Материализм прошлого века был преимущественно механическим, потому что из всех естественных наук к тому времени достигла известной законченности только механика, и именно только механика твердых тел (земных и небесных), короче—механика тяжести. Химия существовала еще в наивной форме, основанной на теории флогистона. Биология была еще в пеленках: растительный и животный организм был исследован лишь о самых грубых чертах, его объясняли чисто механическими причинами. В глазах материалистов XVIII века человек был машиной так же, как животное в глазах Декарта. Это применение исключительно масштаба механики к процессам химического и органического характера — в области которых механические законы хотя ч продолжают действовать, но отступают на задний план перед другими, более высокими законами,—составляет первую своеобразную, но неизбежную тогда ограниченность классического французского материализма.
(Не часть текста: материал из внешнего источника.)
-- ==== Sys2Proof/Tests/Slice0.lean ====
section
/-!
SUPPORT. Tests of the model's own: words written out in the spec and what they decode to, terms that well-formedness
refuses, steps whose results the spec states, and, for each statement, states and operands that meet its hypotheses.
-/
section
set_option Elab.async false
namespace Sys2Proof.Tests

/-- What a word list decodes to. -/
def dec (ws : List Word) : Option Instr := match decode ws with | .ok (i, []) => some i | _ => none
/-- The detail code that a word list is refused with. -/
def det (ws : List Word) : Nat := match decode ws with | .error (.detail n) => n | _ => 0

/-! The words of file 09, A clause encoded, and of files 10 to 13. -/
theorem test_decode_add : dec [0x01C30C08#32] = some (.addBase 3 (.v 3) (.v 7)) := by decide
theorem test_decode_ld : dec [0x0100C501#32, 0x06000000#32, 0x02000102#32]
    = some (.ld .n32 (.acq .dev) .kall 12 (.v 4) 16#12 2) := by decide
theorem test_decode_ld_order : det [0x0100C501#32, 0x04000000#32, 0x02000102#32] = 5 := by decide
/-! The opcode of a header as an instruction of one word: R258 assigns it, so that it is a form which its row does not give. -/
theorem test_detail_header : (match decodeFor .lane [0x000003FC#32] with | .error (.detail n) => n | _ => 0) = 2 := by decide
theorem test_decode_bnz : dec [0x00030086#32, 0xFFFFFFE4#32, 0xFFFFFFFF#32]
    = some (.bnzBase (.v 3) 0xFFFFFFFFFFFFFFE4#64) := by decide
theorem test_header : (Header.ofWords 0x00010FFE#32 0xF2#32 0#32)
    = some ⟨false, false, 2, 3, 2, 15, 0#32⟩ := by decide
theorem test_decode_mad : dec [0x0080A115#32, 0x0004B004#32, 0x26000000#32]
    = some (.mad .i32 (.v 10) (.v 2) (.s 4) (.v 300)) := by decide
theorem test_decode_ffma : dec [0x0240820D#32, 0x00202C0A#32, 0#32]
    = some (.ffma .f32 .rz 8 (.v 9) (.v 10) (.v 11)) := by decide
theorem test_decode_tscan : dec [0x05414411#32, 0#32, 0x08160000#32]
    = some (.tscan .f32 .fadd true 20 (.v 21)) := by decide
theorem test_decode_st : dec [0x01000505#32, 0x0A000009#32, 0x02000080#32]
    = some (.st .n32 (.rel .dev) .kall (.v 4) 8#12 (.v 9)) := by decide
theorem test_decode_atom : dec [0x0100A515#32, 0x0E00300B#32, 0x00010001#32]
    = some (.atom .cas .n32 .ar .dev .kall 10 (.v 4) 0#12 (.v 11) (.v 12) 1) := by decide
theorem test_decode_mset : dec [0x00002C07#32, 0#32, 0#32, 0x8000#32, 0#32] = some (.mset 2 0x8000#64) := by decide
theorem test_decode_mmul : dec [0x00805C29#32, 3#32, 0x02000000#32] = some (.mmul .bf16 false 0 5 2 3) := by decide
theorem test_decode_maddi : dec [0x00401C09#32, 0#32, 0x10#32] = some (.maddi 1 1 1#12) := by decide
theorem test_decode_sysrd : dec [0x00801E01#32, 0#32, 0x10000000#32] = some (.sysrd 1 (.s 2)) := by decide

/-! Terms that well-formedness refuses, one for each of its checks. -/
theorem test_wf_register : Instr.wf (.add .n64 (.v 3) (.v 0) (.v 2)) = false := by decide
theorem test_wf_span : Instr.wf (.neval .f32 64 64 992 (.v 0) (.v 8) 0) = false := by decide
theorem test_wf_field : Instr.wf (.bfe .n32 (.v 0) (.v 1) 30 2) = false := by decide
theorem test_wf_flag : Instr.wf (.div .n32 0 (.v 1) (.v 2) 12) = false := by decide
theorem test_wf_literal : Instr.wf (.add .n32 (.v 0) (.v 1) (.lit 0x100000000#64)) = false := by decide
theorem test_wf_twin : Instr.wf (.add .n32 (.s 0) (.v 1) (.s 2)) = false := by decide
theorem test_wf_ok : Instr.wf (.add .n32 (.v 0) (.v 1) (.lit 5#64)) = true := by decide

/-! ### States that the statements' hypotheses are met in -/

open Machine

/-- A group of 32 Ready lanes with the largest frame. -/
def grp0 : Group := { loadedGroup with lanes := List.replicate 32 (Lane.start 0x10000 1024) }

/-- Stage 2, one context, launch, team and group; a class of two lanes stands before an instruction. -/
def s0 : State :=
  { State.reset.loaded [] with
    issues := [], agenda := [], groups := [grp0]
    cur := { who := .lanes, core := 0, slot := 0, lanes := [0, 1], pc := 0x1000C, next := 0x10010, setA := 0, setB := 1 } }

/-- The same with a control core about to perform. -/
def c0 : State := { s0 with cur := { s0.cur with who := .control, lanes := [] } }

/-- The same with the team's stream about to perform. -/
def m0 : State := { s0 with cur := { s0.cur with who := .stream, lanes := [], next := 3 } }

/-- An instruction whose registers lie in the frame finds its class ready. -/
theorem ready (i : Instr) (h : (Lane.start 0x10000 1024).inFrame i.vecRegs = true) : s0.classReady i :=
  ⟨rfl, by decide, by decide, grp0, rfl, fun l hl => by
    have hl : l = 0 ∨ l = 1 := by simpa [s0] using hl
    rcases hl with rfl | rfl <;>
      exact ⟨by decide, h, by
        simp [State.meetsError, State.uniError, State.lane, State.grp, State.group?, Group.isAt, Lane.meetsError, Lane.fillError, grp0,
          loadedGroup, Group.lane, Lane.start, s0, State.loaded]⟩⟩

/-! ### Witnesses: states and operands that meet the hypotheses of each statement -/

theorem witness_IntegerResults : ∃ f, Rules.integer (.add .i32 (.v 1023) (.v 0) (.lit 5)) = some (.v 1023, f)
    ∧ Instr.wf (.add .i32 (.v 1023) (.v 0) (.lit 5)) = true ∧ s0.classReady (.add .i32 (.v 1023) (.v 0) (.lit 5)) :=
  ⟨_, rfl, by decide, ready _ (by decide)⟩
theorem witness_FloatResults : ∃ f, Rules.float (.fadd .f64 .rz 2 (.v 0) (.v 4)) = some (2, f)
    ∧ Instr.wf (.fadd .f64 .rz 2 (.v 0) (.v 4)) = true ∧ s0.classReady (.fadd .f64 .rz 2 (.v 0) (.v 4)) :=
  ⟨_, rfl, by decide, ready _ (by decide)⟩
theorem witness_TwinResults : ∃ f, Rules.integer (.add .n32 (.s 191) (.s 0) (.lit 5)) = some (.s 191, f)
    ∧ Instr.wf (.add .n32 (.s 191) (.s 0) (.lit 5)) = true ∧ s0.cur.who = .lanes ∧ s0.grp = some grp0 :=
  ⟨_, rfl, by decide, rfl, rfl⟩
theorem witness_ControlCoreTwins : ∃ f, Rules.integer (.mov .n32 (.s 0) (.s 1)) = some (.s 0, f)
    ∧ Instr.wf (.mov .n32 (.s 0) (.s 1)) = true ∧ c0.cur.who = .control := ⟨_, rfl, by decide, rfl⟩
theorem witness_PlainResults : ∃ f, Rules.plain (.fclass .f16 2 (.v 0)) = some (2, f)
    ∧ Instr.wf (.fclass .f16 2 (.v 0)) = true ∧ s0.classReady (.fclass .f16 2 (.v 0)) := ⟨_, rfl, by decide, ready _ (by decide)⟩
theorem witness_CollectiveResults : ∃ f, Rules.collective (.vote .any 2 (.v 0)) = some (2, f) ∧ s0.classReady (.vote .any 2 (.v 0)) :=
  ⟨_, rfl, ready _ (by decide)⟩
theorem witness_SpecialReads : s0.classReady (.rds (.v 2) .meet) ∧ s0.grp = some grp0
    ∧ s0.team? grp0.team = some (loadedTeam []) ∧ (s0.launch? (loadedTeam []).launch).isSome = true
    ∧ (Instr.rds (.s 2) .core).wf = true ∧ c0.cur.who = .control := ⟨ready _ (by decide), rfl, rfl, rfl, by decide, rfl⟩
theorem witness_GroupRegisterWrites : s0.cur.who = .lanes ∧ s0.grp = some grp0 ∧ Instr.wf (.wrs .fmode (.s 0)) = true
    ∧ Instr.wf (.wrs .fstat (.s 0)) = true ∧ Instr.wf (.wrs .fseed (.s 0)) = true ∧ Instr.wf (.part (.s 0)) = true :=
  ⟨rfl, rfl, by decide, by decide, by decide, by decide⟩
theorem witness_Branches : ∃ go, Rules.goTo (.bnz (.v 0) 8) = some go ∧ s0.classReady (.bnz (.v 0) 8) :=
  ⟨_, rfl, ready _ (by decide)⟩
theorem witness_ControlCoreBranches : ∃ go, Rules.goTo (.bz (.s 0) 8) = some go ∧ (Instr.bz (.s 0) 8).onControl = true
    ∧ c0.cur.who = .control := ⟨_, rfl, by decide, rfl⟩

/-- A thread two calls deep. -/
def deep : Lane := { Lane.start 0x10000 1024 with ret := [⟨0x100, 8, 16⟩, ⟨0x200, 0, 24⟩] }
def s1 : State := { s0 with groups := [{ grp0 with lanes := List.replicate 32 deep }] }

theorem witness_ThreadEffects : s0.classReady (.call 128 0x40) ∧ (∀ l ∈ s0.cur.lanes, (Rules.onThread s0 l (.call 128 0x40)).isSome = true)
    ∧ s0.classReady (.frame 128) ∧ (∀ l ∈ s0.cur.lanes, (Rules.onThread s0 l (.frame 128)).isSome = true)
    ∧ (∀ l ∈ s1.cur.lanes, (Rules.onThread s1 l .ret).isSome = true)
    ∧ (∀ l ∈ s0.cur.lanes, (Rules.onThread s0 l .garrive).isSome = true) :=
  ⟨ready _ (by decide), by decide +kernel, ready _ (by decide), by decide +kernel, by decide +kernel, by decide +kernel⟩
theorem witness_ThreadEnds : s0.classReady .exit ∧ s0.grp = some grp0 ∧ s0.team? grp0.team = some (loadedTeam [])
    ∧ (loadedTeam []).roles[grp0.role]? = some loadedRole := ⟨ready _ (by decide), rfl, rfl, rfl⟩

/-! Tasks. -/

/-- A group formed from tasks: lanes 0 and 1 hold tasks, the others are Vacant. -/
def grpT : Group := { grp0 with tasks := true, lanes := List.replicate 2 (Lane.start 0x10000 1024) ++ List.replicate 30 {} }
/-- A record whose entry stands 8 bytes after the instruction. -/
def task0 : Task := { team := 0, quarter := 0, role := 0, entry := 0x10014, args := List.replicate 16 7 }
def s2 : State := { s0 with groups := [grpT], wells := [(0, task0)] }

theorem witness_Refill : (∃ g, s2.grp = some g ∧ g.tasks = true ∧ ∀ l ∈ s2.cur.lanes, (g.lane l).st ≠ .vacant)
    ∧ (s2.matching grpT (s2.cur.pc + 8)).length = 1 ∧ s0.classReady (.refill 2 8) ∧ s0.grp = some grp0
    ∧ (∀ l ∈ s0.cur.lanes, (grp0.lane l).st ≠ .vacant) :=
  ⟨⟨grpT, rfl, by decide +kernel⟩, by decide +kernel, ready _ (by decide), rfl, by decide +kernel⟩
theorem witness_Refill_ready : s2.classReady (.refill 2 8) :=
  ⟨rfl, by decide, by decide, grpT, rfl, fun l hl => by
    have hl : l = 0 ∨ l = 1 := by simpa [s2, s0] using hl
    rcases hl with rfl | rfl <;> exact ⟨by decide, by decide +kernel, by decide +kernel⟩⟩
theorem witness_TaskEntry : s2.grp = some grpT ∧ 1 ≤ (s2.matching grpT 0x10014).length
    ∧ ((List.range 32).filter fun l => (grpT.lane l).st == .vacant)[0]? = some 2 ∧ 2 < grpT.lanes.length
    ∧ (s2.matching grpT 0x10014)[0]? = some task0 ∧ task0.args.length = 16 := by decide +kernel

/-- The team of a launch with a task role. -/
def taskRole : Role := { loadedRole with task := true, g := 2, b := 16 }
def tmT : Team := { loadedTeam [] with roles := [loadedRole, taskRole], slots := [(0, 0, 0), (0, 4, 0), (0, 8, 1)], stream := none }
/-- The same, with one thread alone about to spawn, whose `v4` holds a role. -/
def spawner (role : Word) : State :=
  { s0 with teams := [tmT], cur := { s0.cur with lanes := [0] }
            groups := [{ grp0 with lanes := [{ Lane.start 0x10000 1024 with slots := Store.set [] 20 role }] }] }
theorem spawner_ready (r : Word) : (spawner r).classReady (.tspawn 2 (.v 0) (.v 4) (.v 20)) :=
  ⟨rfl, by simp [spawner], by simp [spawner], _, rfl, fun l hl => by
    have hl : l = 0 := by simpa [spawner] using hl
    subst hl
    exact ⟨by simp, (by decide : (Lane.start 0x10000 1024).inFrame (Instr.vecRegs (.tspawn 2 (.v 0) (.v 4) (.v 20))) = true),
      by simp [State.meetsError, State.uniError, State.lane, State.grp, State.group?, Group.isAt, Lane.meetsError, Lane.fillError, grp0,
          loadedGroup, Group.lane, Lane.start, spawner, s0, State.loaded]⟩⟩
/-- A sump of 32 records: `shead` and `stail` as given. -/
def sumped (s : State) (head tail : Nat) : State :=
  { s with ctx := updAt s.ctx 0 fun c => { c with sumpCtl := 5, shead := head, stail := tail } }

theorem witness_Spawns : (spawner 0).cur.lanes = [0] ∧ (∃ g, (spawner 0).grp = some g) ∧ (spawner 0).team? 0 = some tmT
    ∧ (tmT.roles[((spawner 0).reg 0 (.v 20) 0).toNat]?.map (·.task)).getD false = false
    ∧ (tmT.roles[((spawner 1).reg 0 (.v 20) 0).toNat]?.map (·.task)).getD false = true
    ∧ (spawner 1).wellRoom 0 0 = true ∧ ((spawner 1).ctxAt 0).sumpEmpty = true
    ∧ ((sumped (spawner 1) 0 1).ctxAt 0).sumpEmpty = false ∧ ((sumped (spawner 1) 0 1).ctxAt 0).sumpFull = true
    ∧ ((sumped (spawner 1) 30 0).ctxAt 0).sumpEmpty = false ∧ ((sumped (spawner 1) 30 0).ctxAt 0).sumpFull = false :=
  ⟨rfl, ⟨_, rfl⟩, by decide +kernel⟩

/-! Checks. -/

/-- A class of one thread, changed by `f`. -/
def alone (f : Lane → Lane) : State :=
  { s0 with cur := { s0.cur with lanes := [0] }, groups := [{ grp0 with lanes := [f (Lane.start 0x10000 1024)] }] }
def shallow : State := alone fun t => { t with f := 8 }

theorem witness_LeadTraps : s0.cur.who = .lanes ∧ s0.cur.lanes = 0 :: [1] ∧ s0.grp = some grp0
    ∧ Rules.trap s0 0 (.brk 4095) = some { cause := .brk, detail := 4095 }
    ∧ Rules.trap shallow 0 (.call 2 0) = some { cause := .regOutOfFrame }
    ∧ Rules.trap s0 0 (.frame 128) = none ∧ Rules.trap (alone fun t => { t with wb := 8 }) 0 (.frame 128) = some { cause := .stackOverflow } ∧ Rules.trap s0 0 .ret = some { cause := .returnUnderflow }
    ∧ (Rules.trap s0 0 (.ld .n32 .plain .kall 2 (.v 0) 1 0)).isSome = false
    ∧ (Rules.trap (alone fun t => { t with slots := Store.set [] 1 0x100000 }) 0 (.ld .n32 .plain .kall 2 (.v 0) 0 0)).isSome = true
    ∧ (Rules.trap (alone fun t => { t with slots := Store.set [] 0 31 }) 0 (.texf .f32 .lin 0 2 (.v 0) (.v 4) 0)).isSome = true := by
  decide +kernel
theorem witness_LeadTraps_sound : s0.sound 0 (.brk 4095) ∧ (∀ f, (Instr.brk 4095).flag? = some f → s0.flagFull f = false) :=
  ⟨⟨by decide, by decide⟩, fun f h => nomatch h⟩
theorem witness_RegisterChecks : isLaneInstr (.mov .n32 (.v 8) (.v 7)) = true ∧ Instr.wf (.mov .n32 (.v 8) (.v 7)) = true
    ∧ shallow.cur.lanes = 0 :: [] ∧ (shallow.lane 0).inFrame (Instr.vecRegs (.mov .n32 (.v 8) (.v 7))) = false
    ∧ (shallow.lane 0).inFrame (Instr.vecRegs (.mov .n32 (.v 6) (.v 7))) = true
    ∧ (alone fun t => { t with bad := [7] }).meetsError 0 (.mov .n32 (.v 6) (.v 7)) = true := by
  decide +kernel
Вторая своеобразная ограниченность этого материализма заключалась в неспособности его понять мир как процесс, как такую материю, которая находится в непрерывном историческом развитии. Это соответствовало тогдашнему состоянию естествознания и связанному с ним метафизическому, то есть антидиалектическому, методу философского мышления. Природа находится в вечном движении; это знали и тогда. Но по тогдашнему представлению, это движение столь же вечно вращалось в одном и том же круге и таким образом оставалось, собственно, на том же месте: оно всегда приводило к одним и тем же последствиям. Такое представление было тогда неизбежно. Кантовская теория возникновения солнечной системы тогда только что появилась и казалась еще лишь простым курьезом. История развития Земли, геология, была еще совершенно неизвестна, а мысль о том, что нынешние живые существа являются результатом продолжительного развития от простого к сложному, вообще еще не могла тогда быть выдвинута наукой. Не-исторический взгляд на природу был, следовательно, неизбежен. И этот недостаток тем меньше можно поставить в вину философам XVIII века, что его не чужд даже Гегель. У Гегеля природа, как простое “отчуждение” идеи, не способна к развитию во времени; она может лишь развертывать свое многообразие в пространстве, и, таким образом, осужденная на вечное повторение одних и тех же процессов, она выставляет одновременно и одну рядом с другой все заключающиеся в ней ступени развития. И эту бессмыслицу развития в пространстве, но вне времени,— которое является основным условием всякого развития,— Гегель навязывал природе как раз в то время, когда уже достаточно были разработаны и геология, и эмбриология, и физиология растений и животных, и органическая химия, и когда на основе этих новых наук уже повсюду зарождались гениальные догадки, предвосхищавшие позднейшую теорию развития (например, Гёте и Ламарк). Но так повелевала система, и в угоду системе метод должен был изменить самому себе.
В области истории—то же отсутствие исторического взгляда на вещи. Здесь приковывала взор борьба с остатками средневековья. На средние века смотрели как на простой перерыв в ходе истории, вызванный тысячелетним всеобщим варварством. Никто не обращал внимания на большие успехи, сделанные в течение средних веков: расширение культурной области Европы, образование там в соседстве Друг с другом великих жизнеспособных наций, наконец, огромные .технические успехи XIV и XV веков. А тем самым становился невозможным правильный взгляд на великую историческую связь, и история в лучшем случае являлась готовым к услугам философов сборником примеров и иллюстраций.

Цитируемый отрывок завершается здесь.